Table 1. Summary of parameter setting for generating the CNN

The CNNs were trained using an Nvidia K6000 GPU. During CNN training, the training set was split into a test (15 datasets) and validation dataset (5 datasets). For each model type (Model I and Model I +), separate CNNs (using equal parameter settings) have been trained for each structure of interest. Between 30000 (Chiasm) and 150000 (Parotid) sample patches have been used for training (training time ~ 0.5 – 3 h).

Optimal threshold values for creating binary labels from the CNN output \( p_{in} \) have been obtained empirically using the validation set. Table 2 compares the segmentation results obtained with Models I and I+ with the results of HNC 2015 based on avg. Dice and avg. max HD (± std. dev).

Table 2. Segmentation results compared to results of HNC 2015

Figure 3 is showing a representative result of SG segmentation. When looking at the contour obtained with Model I+ (right) it can be observed that the resulting boundaries are smoother and more regularized than the result obtained with Model I (left). Higher amount of regularization is also expressed by lower max.

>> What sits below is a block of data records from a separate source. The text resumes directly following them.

-- ==== Sys2Proof/Laws/Step.lean ====
section
/-! SUPPORT. What an instruction and a step can do, said once: the inversion of `exec` and of `step`. -/

namespace Sys2Proof.Machine

/-- What taking a command can do. -/
theorem issue_cases {op : SeqOp} {l s t : State} (h : issue op l s = .next t) :
    t = s ∨ s.ready = true ∧ t = runOperation (takeCommand op l) := by
  unfold issue at h
  split at h
  · cases h; exact .inr ⟨‹_›, rfl⟩
  · cases h; exact .inl rfl

/-- What a frame row can do. -/
theorem issueFrame_cases {org : Org} {op : SeqOp} {l s t : State} (h : issueFrame org op l s = .next t) :
    t = s ∨ s.ready = true ∧ s.cfg.org = org ∧ t = runOperation (takeCommand op l) := by
  unfold issueFrame at h
  split at h
  · split at h
    · cases h; exact .inr ⟨‹_›, ‹_›, rfl⟩
    · cases h
  · cases h; exact .inl rfl

/-- An instruction that answers a next state changed nothing, was `construct` on a block not yet constructed,
or is an operation taken by a ready block, with the operands it latches. -/
theorem exec_cases {i : Instr} {s t : State} (h : exec i s = .next t) :
    t = s ∨
    (∃ line org, i = .construct line org ∧ s.constructed = false ∧ t = constructed line org s) ∨
    ∃ op a v, s.ready = true ∧ op ≠ .none ∧
      t = runOperation (takeCommand op { s with addr := a, value := v }) := by
  have host : ∀ {op : SeqOp} {a v : Half}, op ≠ .none → issue op { s with addr := a, value := v } s = .next t →
      t = s ∨ (∃ line org, i = .construct line org ∧ s.constructed = false ∧ t = constructed line org s) ∨
        ∃ op a v, s.ready = true ∧ op ≠ .none ∧
          t = runOperation (takeCommand op { s with addr := a, value := v }) := by
    intro op a v hop h
    rcases issue_cases h with h | ⟨hr, h⟩
    · exact .inl h
    · exact .inr (.inr ⟨op, a, v, hr, hop, h⟩)
  have frame : ∀ {org : Org} {op : SeqOp} {a v : Half}, op ≠ .none →
      issueFrame org op { s with addr := a, value := v } s = .next t →
      t = s ∨ (∃ line org, i = .construct line org ∧ s.constructed = false ∧ t = constructed line org s) ∨
        ∃ op a v, s.ready = true ∧ op ≠ .none ∧
          t = runOperation (takeCommand op { s with addr := a, value := v }) := by
    intro org op a v hop h
    rcases issueFrame_cases h with h | ⟨hr, -, h⟩
    · exact .inl h
    · exact .inr (.inr ⟨op, a, v, hr, hop, h⟩)
  cases i with
  | configureBus => exact host (a := s.addr) (v := s.value) (by decide) h
  | enableWrite => exact host (a := s.addr) (v := s.value) (by decide) h
  | disableWrite => exact host (a := s.addr) (v := s.value) (by decide) h
  | eraseAll => exact host (a := s.addr) (v := s.value) (by decide) h
  | writeValue address value => exact host (a := address) (v := value) (by decide) h
  | readValue address => exact host (a := address) (v := s.value) (by decide) h
  | eraseOne address => exact host (a := address) (v := s.value) (by decide) h
  | construct line org =>
    simp only [exec, execConstruct] at h
    split at h
    · cases h; exact .inl rfl
    · rename_i hc
      cases h
      exact .inr (.inl ⟨line, org, rfl, by simpa using hc, rfl⟩)
  | enableWriteW x8 => exact frame (a := s.addr) (v := s.value) (by decide) h
  | enableWriteB x9 => exact frame (a := s.addr) (v := s.value) (by decide) h
  | disableWriteW x8 => exact frame (a := s.addr) (v := s.value) (by decide) h
  | disableWriteB x9 => exact frame (a := s.addr) (v := s.value) (by decide) h
  | eraseAllW x8 => exact frame (a := s.addr) (v := s.value) (by decide) h
  | eraseAllB x9 => exact frame (a := s.addr) (v := s.value) (by decide) h
  | writeW a10 => exact frame (a := a10.setWidth 16) (v := s.value) (by decide) h
  | writeB a11 => exact frame (a := a11.setWidth 16) (v := s.value) (by decide) h
  | readW a10 => exact frame (a := a10.setWidth 16) (v := s.value) (by decide) h
  | readB a11 => exact frame (a := a11.setWidth 16) (v := s.value) (by decide) h
  | eraseOneW a10 => exact frame (a := a10.setWidth 16) (v := s.value) (by decide) h
  | eraseOneB a11 => exact frame (a := a11.setWidth 16) (v := s.value) (by decide) h

/-- A step that answers a next state ran on with the operation in flight, took a move away and did nothing
else, executed what was presented, or let another user act on an idle block. -/
theorem step_cases {s t : State} (h : step s = .next t) :
    s.inFlight = true ∧ t = runOperation s ∨
    (∃ rest, rest <:+ s.inputs ∧ t = { s with inputs := rest }) ∨
    (∃ c rest i, s.inputs = .present c :: rest ∧ decode c = .ok i ∧
      exec i { s with inputs := rest } = .next t) ∨
    ∃ b rest, s.inputs = .busUser b :: rest ∧ s.inFlight = false ∧ t = { s with bus := b, inputs := rest } := by
  unfold step at h
  split at h
  · unfold nothingArrives at h
    split at h
    · cases h; exact .inl ⟨‹_›, rfl⟩
    · cases h; exact .inr (.inl ⟨s.inputs, List.suffix_rfl, rfl⟩)
  · rename_i c rest hi
    unfold presented at h
    split at h
    · rename_i i hd
      exact .inr (.inr (.inl ⟨c, rest, i, hi, hd, h⟩))
    · cases h; exact .inr (.inl ⟨rest, by simp [hi], rfl⟩)
    · cases h
  · rename_i rx rest hi
    unfold completionArrives at h
    split at h
    · cases h; exact .inl ⟨‹_›, rfl⟩
    · cases h; exact .inr (.inl ⟨rest, by simp [hi], rfl⟩)
  · rename_i b rest hi
    unfold busUserActs at h
    split at h
    · cases h
    · rename_i hf
      cases h
      exact .inr (.inr (.inr ⟨b, rest, hi, by simpa [State.inFlight] using hf, rfl⟩))

end Sys2Proof.Machine
end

HD values for Model I+ (except for OC segmentation, most probably caused by lower pre-alignment accuracy).

Fig. 3.
figure 3

Result of SG segmentation using Model I (left), Model I + (right) vs manual segmentation (center)

Applying the CNN on a new dataset took between 1 (OC) and ~20 s (PG) per dataset. Affine pre-alignment roughly took 1 min per dataset.

4 Conclusion

A fast segmentation approach for volumetric images based on Convolutional Neural Networks has been presented. To the best or our knowledge a deep CNN has not been used and evaluated for segmenting multiple structures in clinical CT images before. In contrast to [8] shape and locality information have been directly integrated into the CNN using atlases and probability maps. In addition, the approach is applying and combining state-of-the-art components for Deep Learning that have been introduced recently and partly have not been used in medical imaging before.

Evaluation was performed using a publically available dataset of the Head & Neck area. Especially compared to highly developed approaches used during HNC15, the results are very promising especially when considering that only 75 % of the HNC datasets have been used for learning (15 vs. 20 dataset for HNC15, 5 datasets have been used as validation set for CNN training). In addition the approach is easy to use and comparably fast. Whereas combing probability patch information with intensity patches does not significantly improve DICE scores, it (significantly) decreases the maximum HD for PG and SG segmentation. This shows the potential of combining image information with meta-information on shape and locality of structures. In future work, the approach will be extended by using more complex CNNs based on residual learning in combination with additional shape descriptors.